Les Stéphanois recherchent de la verticalité par l’intermédiaire du premier relanceur, Loïc Perrin, mais ne tombent pas dans le piège de balancer de long ballon sur Brandão. En jouant court, et en mettant un pressing constant sur les parisiens, les verts vont être récompensés de leurs efforts. Sur une mauvaise relance de Marquinhos, Hamouma transmet à Corgnet, qui fusille Sirigu. 1/0. L’ancien lorientais en profite pour mettre son 4ème but de la saison. Ce sera le score à la pause, malgré deux occasions de Lemoine et de Perrin. Les hommes de Christophe Galtier font une première mi-temps parfaite. Hormis un coup franc d’Ibrahimovic à la 35ème, le Paris Saint-Germain ne s’est guère montré dangereux. Avec 5 buts et 3 passes décisives en championnat,  Romain Hamouma est impliqué dans 47% des buts des verts.

La seconde période redémarre sur les mêmes bases : Engagement, détermination et collectif stéphanois contre fébrilité parisienne. Sur une action plutôt anodine, Hamouma profite d’une incroyable incompréhension dans la défense parisienne et d’une deuxième bourde de Marquinhos pour doubler la mise.

Les verts dans le rouge …

2/0. Les parisiens se dirigeraient-ils vers leur première défaite de la saison ? Il reste 40 minutes à jouer et on imagine mal ce qui pourrait remettre le collectif parisien à l’endroit.

Lemoine, au duel avec Lavezzi est averti pour la seconde fois par M. Buquet. L’ancien Rennais, qui a pris un coup de coude au visage au passage, laisse ses partenaires à 10 le visage en sang. Une décision sévère à première vue mais qui se justifie quand on y regarde de plus près. L’ancien Rennais fait une faute « tactique » et avouera à froid « 24 heures après, avec du recul et après avoir revu les images, je pense qu’il y a contact avec Lavezzi. L’arbitre m’a averti pour une accumulation de fautes, il avait déjà le carton jaune avant de voir mon état, donc ça ne changeait rien ».

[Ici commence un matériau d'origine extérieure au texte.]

-- ==== Sys2Proof/Laws/State.lean ====
section
/-! SUPPORT. One lemma per field of the device per update of it, true by rfl: a later proof unfolds no record update. -/

namespace Sys2Proof.Machine
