-- ==== Sys2Proof/Laws/KeepsSafeState.lean ====
section
/-! SUPPORT. What the effects of SafeState.lean keep. -/

namespace Sys2Proof.Machine

set_option Elab.async false

theorem Dev.enterSafe_keeps (d : Dev) (kind index code detail sub : Nat) : Keeps ⟨false, [F.DEV_STATE_state, F.TB_STG_RUN_run, F.TB_STG_STAT_running, F.TB_STG_STAT_tripped, F.PG_STAT_out_high, F.PG_STAT_out_low, F.PG_STAT_trip_hold, F.WM_SW_HELD, F.WM_SW_STAT_held, F.WM_SW_STAT_action, F.WM_SW_STAT_cause_kind, F.WM_SW_STAT_cause_index, F.WM_SW_STAT_count, F.WM_SW_TIME_LO, F.WM_SW_TIME_HI, F.SC_ABS_LEFT_left, F.SC_ABS_LEFT_awaiting, F.FLT_STAT_lost, F.FLT_STAT_safe, F.FLT_LOST, F.FLT_SAFE_safe, F.FLT_SAFE_kind, F.FLT_SAFE_index, F.FLT_SAFE_status, F.FLT_SAFE_TIME_LO, F.FLT_SAFE_TIME_HI], [.tb, .pp, .cv, .sc, .flt]⟩ d (Dev.enterSafe d kind index code detail sub) := by
  unfold Dev.enterSafe
  repeat' (first
    | with_reducible exact Keeps.refl _ _
    | decide +kernel
    | with_reducible assumption
    | lift_lets
    | (intro x; first | (refine Keeps.cut (d0 := d) (d1 := x) ?_ ?_; (on_goal 1 => subst x); (on_goal 2 => (intro _; clear_value x))) | subst x)
    | (apply Keeps.step; with_reducible apply Dev.wr_safe_keeps)
    | (apply Keeps.step; with_reducible apply Dev.wr_keeps)
    | (apply Keeps.step; with_reducible apply Dev.put_keeps)
    | (apply Keeps.step; with_reducible apply Dev.wr64_keeps)
    | (apply Keeps.step; with_reducible apply Dev.post_keeps)
    | (apply Keeps.step; with_reducible apply Dev.stopwork_keeps)
    | (with_reducible apply Keeps.ite <;> intro _)
    | split)

end Sys2Proof.Machine
end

En supériorité numérique, Laurent Blanc passe alors à l’offensive, et à 3 défenseurs derrière : Alex et Lavezzi sont remplacés respectivement par Menez et Lucas. Dans le même temps, Galtier décide de renforcer son  milieu de terrain : Corgnet laisse sa place à Diomandé sous les acclamations du public et Gradel, remplace Mollo.

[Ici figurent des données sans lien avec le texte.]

theorem Dev.force_keeps (d : Dev) (k : Nat) (off : Bool) : Keeps ⟨false, [F.TB_STG_RUN_run, F.TB_STG_STAT_running, F.TB_STG_STAT_tripped, F.PG_STAT_out_high, F.PG_STAT_out_low, F.PG_STAT_trip_hold, F.WM_SW_HELD, F.WM_SW_CTRL_cmd, F.WM_SW_CTRL_status, F.WM_SW_STAT_held, F.WM_SW_STAT_action, F.WM_SW_STAT_cause_kind, F.WM_SW_STAT_cause_index, F.WM_SW_STAT_count, F.WM_SW_TIME_LO, F.WM_SW_TIME_HI, F.SC_ABS_LEFT_left, F.SC_ABS_LEFT_awaiting, F.FLT_STAT_lost, F.FLT_LOST], [.tb, .pp, .cv, .sc, .flt]⟩ d (Dev.force d k off) := by
  unfold Dev.force
  repeat' (first
    | with_reducible exact Keeps.refl _ _
    | decide +kernel
    | with_reducible assumption
    | lift_lets
    | (intro x; first | (refine Keeps.cut (d0 := d) (d1 := x) ?_ ?_; (on_goal 1 => subst x); (on_goal 2 => (intro _; clear_value x))) | subst x)
    | (apply Keeps.step; with_reducible apply Dev.wr_keeps)
    | (apply Keeps.step; with_reducible apply Dev.setStop_keeps)
    | (apply Keeps.step; with_reducible apply Dev.arbitrate_keeps)
    | (with_reducible apply Keeps.ite <;> intro _)
    | split)

theorem Dev.release_keeps (d : Dev) (k : Nat) : Keeps ⟨false, [F.FAB_WRITE_ERR, F.FAB_WRITE_ERR_more, F.FAB_WRITE_DATA, F.FAB_WRITE_CNT, F.TB_STG_STAT_tripped, F.WM_SW_HELD, F.WM_SW_CTRL_cmd, F.WM_SW_CTRL_status, F.WM_SW_STAT_held], [.cv]⟩ d (Dev.release d k) := by
  unfold Dev.release
  repeat' (first
    | with_reducible exact Keeps.refl _ _
    | decide +kernel
    | with_reducible assumption
    | lift_lets
    | (intro x; first | (refine Keeps.cut (d0 := d) (d1 := x) ?_ ?_; (on_goal 1 => subst x); (on_goal 2 => (intro _; clear_value x))) | subst x)
    | (apply Keeps.step; with_reducible apply Dev.wr_keeps)
    | (apply Keeps.step; with_reducible apply Dev.put_keeps)
    | (apply Keeps.step; with_reducible apply Dev.setStop_keeps)
    | (apply Keeps.step; with_reducible apply Dev.reject_keeps)
    | (with_reducible apply Keeps.ite <;> intro _)
    | split)

theorem Dev.tripIn_keeps (d : Dev) (n : Nat) (level : Bool) : Keeps ⟨false, [F.TB_STG_RUN_run, F.TB_STG_STAT_running, F.TB_STG_STAT_tripped, F.PG_STAT_out_high, F.PG_STAT_out_low, F.PG_STAT_trip_hold, F.WM_SW_IN_STAT_live, F.WM_SW_IN_STAT_seen, F.WM_SW_HELD, F.WM_SW_STAT_held, F.WM_SW_STAT_action, F.WM_SW_STAT_cause_kind, F.WM_SW_STAT_cause_index, F.WM_SW_STAT_count, F.WM_SW_TIME_LO, F.WM_SW_TIME_HI, F.SC_ABS_LEFT_left, F.SC_ABS_LEFT_awaiting, F.FLT_STAT_lost, F.FLT_LOST], [.tb, .pp, .cv, .sc, .flt]⟩ d (Dev.tripIn d n level) := by
  unfold Dev.tripIn
  repeat' (first
    | with_reducible exact Keeps.refl _ _
    | decide +kernel
    | with_reducible assumption
    | lift_lets
    | (intro x; first | (refine Keeps.cut (d0 := d) (d1 := x) ?_ ?_; (on_goal 1 => subst x); (on_goal 2 => (intro _; clear_value x))) | subst x)
    | (apply Keeps.step; with_reducible apply Dev.wr_keeps)
    | (apply Keeps.step; with_reducible apply Dev.stopwork_keeps)
    | (with_reducible apply Keeps.ite <;> intro _)
    | split)

theorem execComparatorCrossing_runs (t : Nat) (c : Cmp) (x : Int) (s : State) :
    Runs ⟨false, [F.WM_STAT_band_hold, F.WM_PC_STAT_band_hold, F.WM_EF_RISE_LO, F.WM_EF_RISE_HI, F.WM_EF_FALL_LO, F.WM_EF_FALL_HI, F.WM_EF_STAT_live, F.WM_EF_STAT_band_hold, F.WM_EF_STAT_rise, F.WM_EF_STAT_fall, F.WM_EF_STAT_edges], [.cv, .be, .tm]⟩ t s (execComparatorCrossing t c x s) := by
  unfold execComparatorCrossing
  refine Runs.of fun d => ?_
  repeat' (first
    | with_reducible exact Keeps.refl _ _
    | decide +kernel
    | (apply Keeps.step; with_reducible apply Dev.cmpInput_keeps))

theorem execFilteredOutputChange_runs (t : Nat) (c : Cmp) (hi : Bool) (s : State) :
    Runs ⟨false, [F.TB_STG_RUN_run, F.TB_STG_STAT_running, F.TB_STG_STAT_tripped, F.PG_STAT_out_high, F.PG_STAT_out_low, F.PG_STAT_trip_hold, F.WM_LATCH_lo, F.WM_LATCH_hi, F.WM_PC_LATCH_lo, F.WM_PC_LATCH_hi, F.WM_STAT_live_lo, F.WM_STAT_live_hi, F.WM_STAT_count, F.WM_PC_STAT_live_lo, F.WM_PC_STAT_live_hi, F.WM_PC_STAT_count, F.WM_EF_STAT_live, F.WM_SW_HELD, F.WM_SW_STAT_held, F.WM_SW_STAT_action, F.WM_SW_STAT_cause_kind, F.WM_SW_STAT_cause_index, F.WM_SW_STAT_count, F.WM_SW_TIME_LO, F.WM_SW_TIME_HI, F.SC_ABS_LEFT_left, F.SC_ABS_LEFT_awaiting, F.FLT_STAT_lost, F.FLT_LOST], [.tb, .pp, .cv, .ch, .sc, .flt]⟩ t s (execFilteredOutputChange t c hi s) := by
  unfold execFilteredOutputChange
  refine Runs.of fun d => ?_
  repeat' (first
    | with_reducible exact Keeps.refl _ _
    | decide +kernel
    | (apply Keeps.step; with_reducible apply Dev.passOutput_keeps))

theorem Dev.clearLatch_keeps (d : Dev) (c : Cmp) (lo hi : Bool) : Keeps ⟨false, [F.WM_LATCH_lo, F.WM_LATCH_hi, F.WM_PC_LATCH_lo, F.WM_PC_LATCH_hi], []⟩ d (Dev.clearLatch d c lo hi) := by
  unfold Dev.clearLatch
  repeat' (first
    | with_reducible exact Keeps.refl _ _
    | decide +kernel
    | with_reducible assumption
    | lift_lets
    | (intro x; first | (refine Keeps.cut (d0 := d) (d1 := x) ?_ ?_; (on_goal 1 => subst x); (on_goal 2 => (intro _; clear_value x))) | subst x)
    | (apply Keeps.step; with_reducible apply Dev.setLatch_keeps)
    | (with_reducible apply Keeps.ite <;> intro _)
    | split)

L’expulsion de Lemoine et la sortie de Corgnet ont inévitablement fait reculer les stéphanois devant la cage de Ruffier. Le PSG maîtrise le ballon et le danger se fait sentir. A la suite d’un corner, Verratti et Maxwell combinent sur le côté gauche. Le centre du Brésilien trouve Cavani au premier poteau, qui trompe Ruffier d’une reprise du droit. .Le PSG réduit l’écart et il reste 20 minutes aux coéquipiers de Cavani pour revenir au score. La possession de balle est parisienne, mais ne se crée pas réellement d’occasions franches. Les stéphanois donnent l’impression de bien gérer. Gradel, tout juste entré a même  la balle de match à 3 minutes de la fin. Sur un coup franc de Ghoulam, Sirigu, piégé par le rebond manque sa prise de balle et relâche devant Gradel qui reprend du gauche mais manque le cadre. Mais comme contre Bastia, Lorient les verts vont craquer dans les dernières secondes. Sur un centre de Matuidi,  Le ballon effleure la tête d’Ibrahimovic puis la jambe de Cavani et rebondit devant Ruffier. Piégé, le portier vert s’incline…

« Le courage croît en osant et la peur en hésitant. »

« Paris concède 85% de ses buts dans la première demi-heure. S’il y avait une faille, c’était la et il fallait s’y engouffrer ». Christophe Galtier a eu raison. Il fallait oser, tenter, prendre des risques». Malgré deux buts d’avance, un public extraordinaire, cela n’a pas suffi…Il faudra être très courageux pour battre ce PSG.